─── PROVIDED RECORDS

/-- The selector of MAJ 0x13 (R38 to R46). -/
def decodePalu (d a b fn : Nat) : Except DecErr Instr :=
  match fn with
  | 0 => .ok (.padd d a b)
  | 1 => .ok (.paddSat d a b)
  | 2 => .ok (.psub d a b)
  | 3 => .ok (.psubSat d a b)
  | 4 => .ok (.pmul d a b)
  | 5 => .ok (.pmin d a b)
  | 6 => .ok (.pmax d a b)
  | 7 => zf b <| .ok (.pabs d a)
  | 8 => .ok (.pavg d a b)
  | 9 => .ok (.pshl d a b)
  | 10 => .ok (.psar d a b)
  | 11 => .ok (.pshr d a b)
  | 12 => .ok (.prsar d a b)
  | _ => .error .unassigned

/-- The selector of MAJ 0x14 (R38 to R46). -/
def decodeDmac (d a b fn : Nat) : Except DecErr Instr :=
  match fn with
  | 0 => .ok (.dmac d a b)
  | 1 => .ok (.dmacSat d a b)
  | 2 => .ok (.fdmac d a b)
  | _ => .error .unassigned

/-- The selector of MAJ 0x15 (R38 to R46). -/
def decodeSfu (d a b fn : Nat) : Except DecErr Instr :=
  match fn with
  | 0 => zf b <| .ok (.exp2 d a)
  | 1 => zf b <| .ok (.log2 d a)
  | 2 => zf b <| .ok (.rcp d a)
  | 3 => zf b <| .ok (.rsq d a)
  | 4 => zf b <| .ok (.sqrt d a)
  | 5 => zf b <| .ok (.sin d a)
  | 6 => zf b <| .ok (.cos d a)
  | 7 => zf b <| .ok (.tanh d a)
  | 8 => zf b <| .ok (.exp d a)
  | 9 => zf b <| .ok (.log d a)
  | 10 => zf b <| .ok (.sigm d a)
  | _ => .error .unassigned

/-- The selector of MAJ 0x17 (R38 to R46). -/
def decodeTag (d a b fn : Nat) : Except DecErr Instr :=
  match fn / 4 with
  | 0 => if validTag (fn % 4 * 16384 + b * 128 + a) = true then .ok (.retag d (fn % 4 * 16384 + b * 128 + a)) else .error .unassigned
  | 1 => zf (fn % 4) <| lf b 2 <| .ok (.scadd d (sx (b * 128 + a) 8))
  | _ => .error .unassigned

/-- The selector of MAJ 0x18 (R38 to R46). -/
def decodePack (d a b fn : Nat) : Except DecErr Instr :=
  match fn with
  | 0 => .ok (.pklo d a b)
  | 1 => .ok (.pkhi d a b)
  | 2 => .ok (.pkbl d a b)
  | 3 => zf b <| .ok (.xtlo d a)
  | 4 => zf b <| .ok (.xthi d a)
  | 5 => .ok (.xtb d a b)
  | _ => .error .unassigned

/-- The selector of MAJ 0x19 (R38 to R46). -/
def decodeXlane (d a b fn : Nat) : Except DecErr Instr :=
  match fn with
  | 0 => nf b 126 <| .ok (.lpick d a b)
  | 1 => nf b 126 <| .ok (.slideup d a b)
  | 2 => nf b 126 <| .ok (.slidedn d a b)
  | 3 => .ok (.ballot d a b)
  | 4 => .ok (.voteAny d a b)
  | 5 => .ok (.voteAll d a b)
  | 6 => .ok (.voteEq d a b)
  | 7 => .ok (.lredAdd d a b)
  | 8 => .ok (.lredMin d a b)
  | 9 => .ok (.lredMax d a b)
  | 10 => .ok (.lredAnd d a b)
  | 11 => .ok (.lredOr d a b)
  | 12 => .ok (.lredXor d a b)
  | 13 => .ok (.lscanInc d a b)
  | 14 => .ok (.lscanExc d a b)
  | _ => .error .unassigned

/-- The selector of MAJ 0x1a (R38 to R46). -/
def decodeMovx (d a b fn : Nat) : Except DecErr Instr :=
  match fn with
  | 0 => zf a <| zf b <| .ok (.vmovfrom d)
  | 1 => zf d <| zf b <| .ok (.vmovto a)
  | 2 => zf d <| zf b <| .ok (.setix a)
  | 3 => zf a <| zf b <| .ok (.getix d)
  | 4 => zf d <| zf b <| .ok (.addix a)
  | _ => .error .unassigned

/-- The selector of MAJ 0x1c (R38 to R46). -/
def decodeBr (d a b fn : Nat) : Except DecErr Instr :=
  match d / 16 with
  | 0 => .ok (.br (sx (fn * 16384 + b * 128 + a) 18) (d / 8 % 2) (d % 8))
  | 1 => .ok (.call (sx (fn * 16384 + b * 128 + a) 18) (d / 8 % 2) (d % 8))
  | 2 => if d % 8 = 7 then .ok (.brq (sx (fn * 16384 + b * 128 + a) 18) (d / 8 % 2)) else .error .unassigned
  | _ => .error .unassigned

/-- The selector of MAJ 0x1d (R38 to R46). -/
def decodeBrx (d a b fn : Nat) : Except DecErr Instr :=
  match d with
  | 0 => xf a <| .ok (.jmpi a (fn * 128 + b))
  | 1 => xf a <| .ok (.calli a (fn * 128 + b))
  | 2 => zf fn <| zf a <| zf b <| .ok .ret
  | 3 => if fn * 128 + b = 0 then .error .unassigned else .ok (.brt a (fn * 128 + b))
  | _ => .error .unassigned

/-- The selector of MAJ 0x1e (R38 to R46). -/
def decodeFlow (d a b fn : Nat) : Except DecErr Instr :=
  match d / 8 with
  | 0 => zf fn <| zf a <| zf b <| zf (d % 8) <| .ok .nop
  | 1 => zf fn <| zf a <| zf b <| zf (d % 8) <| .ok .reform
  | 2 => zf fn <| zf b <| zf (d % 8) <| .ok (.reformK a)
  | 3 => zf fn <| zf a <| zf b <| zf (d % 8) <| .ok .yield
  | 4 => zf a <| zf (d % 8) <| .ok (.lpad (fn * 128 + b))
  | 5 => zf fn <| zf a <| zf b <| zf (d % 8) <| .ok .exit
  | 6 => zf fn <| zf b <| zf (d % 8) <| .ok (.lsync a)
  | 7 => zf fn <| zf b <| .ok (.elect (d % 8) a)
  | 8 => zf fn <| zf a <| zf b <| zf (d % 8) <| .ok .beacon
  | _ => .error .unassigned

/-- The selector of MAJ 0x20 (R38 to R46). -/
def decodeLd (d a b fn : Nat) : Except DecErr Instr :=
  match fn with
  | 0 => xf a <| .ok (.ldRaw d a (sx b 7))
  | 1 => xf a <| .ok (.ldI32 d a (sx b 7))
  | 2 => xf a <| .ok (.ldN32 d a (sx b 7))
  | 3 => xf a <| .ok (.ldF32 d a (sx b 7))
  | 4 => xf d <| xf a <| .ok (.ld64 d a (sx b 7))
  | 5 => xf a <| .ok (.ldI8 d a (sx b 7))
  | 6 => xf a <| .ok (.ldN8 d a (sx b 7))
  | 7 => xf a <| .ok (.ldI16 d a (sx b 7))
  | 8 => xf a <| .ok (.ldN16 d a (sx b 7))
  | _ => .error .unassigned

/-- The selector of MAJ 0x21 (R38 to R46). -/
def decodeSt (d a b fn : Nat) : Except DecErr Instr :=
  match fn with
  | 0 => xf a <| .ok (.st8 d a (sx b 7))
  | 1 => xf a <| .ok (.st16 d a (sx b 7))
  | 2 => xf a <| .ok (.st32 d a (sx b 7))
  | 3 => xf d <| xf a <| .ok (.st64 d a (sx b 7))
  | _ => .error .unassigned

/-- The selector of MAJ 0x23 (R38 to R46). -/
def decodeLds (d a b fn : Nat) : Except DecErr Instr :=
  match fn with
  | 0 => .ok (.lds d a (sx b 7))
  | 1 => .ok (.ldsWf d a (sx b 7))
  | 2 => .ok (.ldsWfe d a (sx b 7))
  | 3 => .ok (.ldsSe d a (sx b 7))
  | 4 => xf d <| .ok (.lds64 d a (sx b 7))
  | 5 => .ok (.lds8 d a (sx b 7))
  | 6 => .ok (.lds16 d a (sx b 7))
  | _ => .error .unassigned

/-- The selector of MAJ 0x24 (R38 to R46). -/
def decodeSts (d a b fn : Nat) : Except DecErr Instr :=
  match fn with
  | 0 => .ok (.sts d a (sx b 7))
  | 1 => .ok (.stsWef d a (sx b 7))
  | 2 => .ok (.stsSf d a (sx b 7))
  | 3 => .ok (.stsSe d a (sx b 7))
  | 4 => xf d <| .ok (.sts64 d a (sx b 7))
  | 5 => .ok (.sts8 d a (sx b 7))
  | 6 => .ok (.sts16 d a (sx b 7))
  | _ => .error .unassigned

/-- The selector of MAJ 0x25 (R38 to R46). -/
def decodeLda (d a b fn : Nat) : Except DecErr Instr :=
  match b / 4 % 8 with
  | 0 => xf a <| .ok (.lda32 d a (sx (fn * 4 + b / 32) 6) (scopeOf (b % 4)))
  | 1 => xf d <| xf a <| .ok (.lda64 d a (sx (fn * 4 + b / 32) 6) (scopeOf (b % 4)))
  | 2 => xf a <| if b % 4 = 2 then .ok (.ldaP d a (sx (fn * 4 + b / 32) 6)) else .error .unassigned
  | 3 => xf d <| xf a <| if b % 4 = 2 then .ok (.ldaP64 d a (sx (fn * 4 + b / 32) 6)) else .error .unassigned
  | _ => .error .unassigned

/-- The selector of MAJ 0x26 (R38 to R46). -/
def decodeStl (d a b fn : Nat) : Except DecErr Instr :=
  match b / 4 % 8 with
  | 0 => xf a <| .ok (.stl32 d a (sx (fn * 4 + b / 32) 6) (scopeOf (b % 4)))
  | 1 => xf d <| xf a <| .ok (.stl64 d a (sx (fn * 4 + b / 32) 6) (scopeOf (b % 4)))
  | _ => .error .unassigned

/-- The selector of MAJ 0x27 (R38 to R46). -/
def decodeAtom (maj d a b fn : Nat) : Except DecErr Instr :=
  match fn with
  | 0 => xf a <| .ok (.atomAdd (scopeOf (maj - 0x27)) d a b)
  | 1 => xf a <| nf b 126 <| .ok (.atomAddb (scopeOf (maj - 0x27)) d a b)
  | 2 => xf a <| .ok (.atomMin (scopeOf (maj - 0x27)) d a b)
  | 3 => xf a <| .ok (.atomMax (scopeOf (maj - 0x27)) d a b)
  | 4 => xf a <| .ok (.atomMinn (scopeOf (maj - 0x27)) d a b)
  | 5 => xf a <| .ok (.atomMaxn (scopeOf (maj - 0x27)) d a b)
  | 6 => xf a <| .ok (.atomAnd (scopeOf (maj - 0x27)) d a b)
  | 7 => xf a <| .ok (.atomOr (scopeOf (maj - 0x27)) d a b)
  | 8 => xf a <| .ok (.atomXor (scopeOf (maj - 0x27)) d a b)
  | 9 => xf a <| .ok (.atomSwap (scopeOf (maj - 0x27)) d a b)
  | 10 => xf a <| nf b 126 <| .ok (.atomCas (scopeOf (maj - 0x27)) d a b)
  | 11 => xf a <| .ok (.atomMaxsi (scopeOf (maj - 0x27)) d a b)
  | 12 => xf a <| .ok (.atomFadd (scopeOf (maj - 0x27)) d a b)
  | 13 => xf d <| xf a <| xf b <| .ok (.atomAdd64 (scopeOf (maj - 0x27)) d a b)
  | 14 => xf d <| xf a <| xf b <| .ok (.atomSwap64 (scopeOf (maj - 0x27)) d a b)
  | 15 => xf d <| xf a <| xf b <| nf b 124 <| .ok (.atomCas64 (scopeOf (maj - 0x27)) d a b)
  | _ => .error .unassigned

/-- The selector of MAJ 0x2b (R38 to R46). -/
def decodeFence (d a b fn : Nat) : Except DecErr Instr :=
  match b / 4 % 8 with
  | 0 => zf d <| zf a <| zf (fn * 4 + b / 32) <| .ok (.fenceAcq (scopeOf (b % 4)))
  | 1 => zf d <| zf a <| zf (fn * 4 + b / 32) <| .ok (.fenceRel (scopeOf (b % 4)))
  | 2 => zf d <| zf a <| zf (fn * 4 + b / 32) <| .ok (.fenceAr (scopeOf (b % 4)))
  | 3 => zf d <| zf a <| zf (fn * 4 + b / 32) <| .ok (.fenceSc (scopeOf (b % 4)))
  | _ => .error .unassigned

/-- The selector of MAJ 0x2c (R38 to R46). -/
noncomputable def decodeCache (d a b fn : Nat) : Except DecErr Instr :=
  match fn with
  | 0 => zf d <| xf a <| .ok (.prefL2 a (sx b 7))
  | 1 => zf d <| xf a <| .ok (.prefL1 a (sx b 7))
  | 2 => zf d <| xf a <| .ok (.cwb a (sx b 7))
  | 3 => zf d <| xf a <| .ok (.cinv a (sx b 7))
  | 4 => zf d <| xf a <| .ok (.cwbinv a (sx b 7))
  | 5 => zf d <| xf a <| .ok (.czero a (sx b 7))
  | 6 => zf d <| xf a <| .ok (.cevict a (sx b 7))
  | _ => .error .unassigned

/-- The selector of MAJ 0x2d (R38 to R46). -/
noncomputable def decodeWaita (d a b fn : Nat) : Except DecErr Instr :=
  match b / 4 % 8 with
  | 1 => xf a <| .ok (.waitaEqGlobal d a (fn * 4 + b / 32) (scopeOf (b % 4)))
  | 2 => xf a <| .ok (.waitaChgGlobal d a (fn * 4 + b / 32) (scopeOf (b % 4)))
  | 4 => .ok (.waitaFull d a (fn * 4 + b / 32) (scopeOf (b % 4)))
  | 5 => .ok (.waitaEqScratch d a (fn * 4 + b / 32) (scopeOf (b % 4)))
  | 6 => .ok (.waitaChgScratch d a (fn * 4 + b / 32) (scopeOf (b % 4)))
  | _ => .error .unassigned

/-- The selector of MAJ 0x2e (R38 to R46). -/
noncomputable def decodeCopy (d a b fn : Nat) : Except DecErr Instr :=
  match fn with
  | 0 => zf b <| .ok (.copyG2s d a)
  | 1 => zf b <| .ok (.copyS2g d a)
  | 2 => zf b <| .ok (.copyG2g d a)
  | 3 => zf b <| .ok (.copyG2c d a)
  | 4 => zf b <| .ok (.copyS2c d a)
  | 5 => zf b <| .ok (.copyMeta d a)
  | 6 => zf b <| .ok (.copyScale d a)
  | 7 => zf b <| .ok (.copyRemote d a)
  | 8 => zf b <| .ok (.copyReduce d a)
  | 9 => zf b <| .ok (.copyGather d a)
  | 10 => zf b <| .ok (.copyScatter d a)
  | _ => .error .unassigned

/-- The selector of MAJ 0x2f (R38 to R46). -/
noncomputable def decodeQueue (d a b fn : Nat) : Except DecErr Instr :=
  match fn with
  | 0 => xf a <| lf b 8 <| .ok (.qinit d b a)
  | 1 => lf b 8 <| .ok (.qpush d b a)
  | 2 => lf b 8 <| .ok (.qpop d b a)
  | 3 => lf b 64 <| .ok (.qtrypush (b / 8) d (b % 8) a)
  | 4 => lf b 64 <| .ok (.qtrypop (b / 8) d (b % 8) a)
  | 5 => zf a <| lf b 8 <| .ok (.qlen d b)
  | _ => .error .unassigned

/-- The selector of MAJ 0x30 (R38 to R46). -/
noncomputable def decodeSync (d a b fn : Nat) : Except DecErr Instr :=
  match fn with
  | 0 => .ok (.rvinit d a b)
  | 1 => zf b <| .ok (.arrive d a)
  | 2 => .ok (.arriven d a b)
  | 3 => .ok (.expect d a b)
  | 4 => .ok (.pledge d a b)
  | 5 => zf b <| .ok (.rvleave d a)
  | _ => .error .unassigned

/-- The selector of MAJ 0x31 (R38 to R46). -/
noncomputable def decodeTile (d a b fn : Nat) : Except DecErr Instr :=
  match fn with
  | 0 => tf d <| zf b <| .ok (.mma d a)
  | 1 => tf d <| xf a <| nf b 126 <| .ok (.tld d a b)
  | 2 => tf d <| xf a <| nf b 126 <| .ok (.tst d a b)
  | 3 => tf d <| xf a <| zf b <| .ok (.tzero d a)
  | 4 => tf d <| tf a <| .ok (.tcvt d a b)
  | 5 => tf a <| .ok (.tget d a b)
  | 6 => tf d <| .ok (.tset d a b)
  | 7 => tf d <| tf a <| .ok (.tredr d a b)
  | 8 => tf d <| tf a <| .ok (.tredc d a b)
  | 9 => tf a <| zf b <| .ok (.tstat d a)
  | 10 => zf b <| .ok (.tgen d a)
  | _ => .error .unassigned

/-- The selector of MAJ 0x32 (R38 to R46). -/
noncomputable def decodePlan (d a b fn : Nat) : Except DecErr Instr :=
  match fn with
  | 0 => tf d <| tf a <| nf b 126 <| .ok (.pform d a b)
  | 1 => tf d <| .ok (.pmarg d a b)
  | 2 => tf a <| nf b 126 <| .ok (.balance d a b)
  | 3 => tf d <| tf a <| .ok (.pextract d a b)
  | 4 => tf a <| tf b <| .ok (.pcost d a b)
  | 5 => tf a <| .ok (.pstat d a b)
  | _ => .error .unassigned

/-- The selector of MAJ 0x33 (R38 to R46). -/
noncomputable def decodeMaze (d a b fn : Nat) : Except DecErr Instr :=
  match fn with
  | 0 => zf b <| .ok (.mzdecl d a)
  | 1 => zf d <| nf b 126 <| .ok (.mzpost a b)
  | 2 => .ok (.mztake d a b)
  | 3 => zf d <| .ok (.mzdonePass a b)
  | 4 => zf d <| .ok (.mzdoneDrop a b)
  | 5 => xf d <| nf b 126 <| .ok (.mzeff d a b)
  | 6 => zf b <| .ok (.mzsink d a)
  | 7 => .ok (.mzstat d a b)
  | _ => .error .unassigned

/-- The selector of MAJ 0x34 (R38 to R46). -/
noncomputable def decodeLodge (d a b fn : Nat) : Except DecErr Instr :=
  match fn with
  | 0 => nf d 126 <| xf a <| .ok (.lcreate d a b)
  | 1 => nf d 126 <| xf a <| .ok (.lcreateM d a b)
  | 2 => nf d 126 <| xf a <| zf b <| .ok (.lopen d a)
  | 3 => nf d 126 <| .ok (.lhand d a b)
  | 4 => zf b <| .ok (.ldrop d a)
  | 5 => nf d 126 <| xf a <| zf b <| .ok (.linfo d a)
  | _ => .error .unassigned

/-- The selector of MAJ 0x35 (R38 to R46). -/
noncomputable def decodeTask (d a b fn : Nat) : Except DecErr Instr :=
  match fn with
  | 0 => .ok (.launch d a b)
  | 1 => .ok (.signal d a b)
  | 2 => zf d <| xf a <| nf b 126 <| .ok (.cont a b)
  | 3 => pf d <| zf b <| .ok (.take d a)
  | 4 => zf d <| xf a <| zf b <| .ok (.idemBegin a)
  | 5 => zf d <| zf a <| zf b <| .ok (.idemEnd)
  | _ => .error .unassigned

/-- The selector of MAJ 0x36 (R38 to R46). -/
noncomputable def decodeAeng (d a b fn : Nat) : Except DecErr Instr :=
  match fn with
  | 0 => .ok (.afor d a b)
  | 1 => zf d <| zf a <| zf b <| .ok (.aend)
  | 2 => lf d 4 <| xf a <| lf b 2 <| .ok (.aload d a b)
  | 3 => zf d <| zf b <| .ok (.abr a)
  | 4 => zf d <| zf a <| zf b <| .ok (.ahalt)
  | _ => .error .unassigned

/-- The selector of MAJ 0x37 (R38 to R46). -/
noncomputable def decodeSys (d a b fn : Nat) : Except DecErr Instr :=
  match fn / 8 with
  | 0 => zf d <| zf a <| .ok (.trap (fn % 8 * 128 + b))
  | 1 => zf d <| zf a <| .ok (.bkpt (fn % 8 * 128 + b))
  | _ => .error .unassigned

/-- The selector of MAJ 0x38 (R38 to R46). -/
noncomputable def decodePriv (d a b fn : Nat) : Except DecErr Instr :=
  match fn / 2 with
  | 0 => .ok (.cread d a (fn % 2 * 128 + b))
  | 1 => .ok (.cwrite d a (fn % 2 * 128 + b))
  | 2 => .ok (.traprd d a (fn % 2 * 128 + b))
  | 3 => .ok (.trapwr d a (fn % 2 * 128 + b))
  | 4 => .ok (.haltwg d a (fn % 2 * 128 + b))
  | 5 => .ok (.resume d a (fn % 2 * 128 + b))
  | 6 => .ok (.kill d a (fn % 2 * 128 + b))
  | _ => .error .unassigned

──────

From the entries above, copy every line containing the word "else".

  | 0 => if validTag (fn % 4 * 16384 + b * 128 + a) = true then .ok (.retag d (fn % 4 * 16384 + b * 128 + a)) else .error .unassigned
  | 2 => if d % 8 = 7 then .ok (.brq (sx (fn * 16384 + b * 128 + a) 18) (d / 8 % 2)) else .error .unassigned
  | 3 => if fn * 128 + b = 0 then .error .unassigned else .ok (.brt a (fn * 128 + b))
  | 2 => xf a <| if b % 4 = 2 then .ok (.ldaP d a (sx (fn * 4 + b / 32) 6)) else .error .unassigned
  | 3 => xf d <| xf a <| if b % 4 = 2 then .ok (.ldaP64 d a (sx (fn * 4 + b / 32) 6)) else .error .unassigned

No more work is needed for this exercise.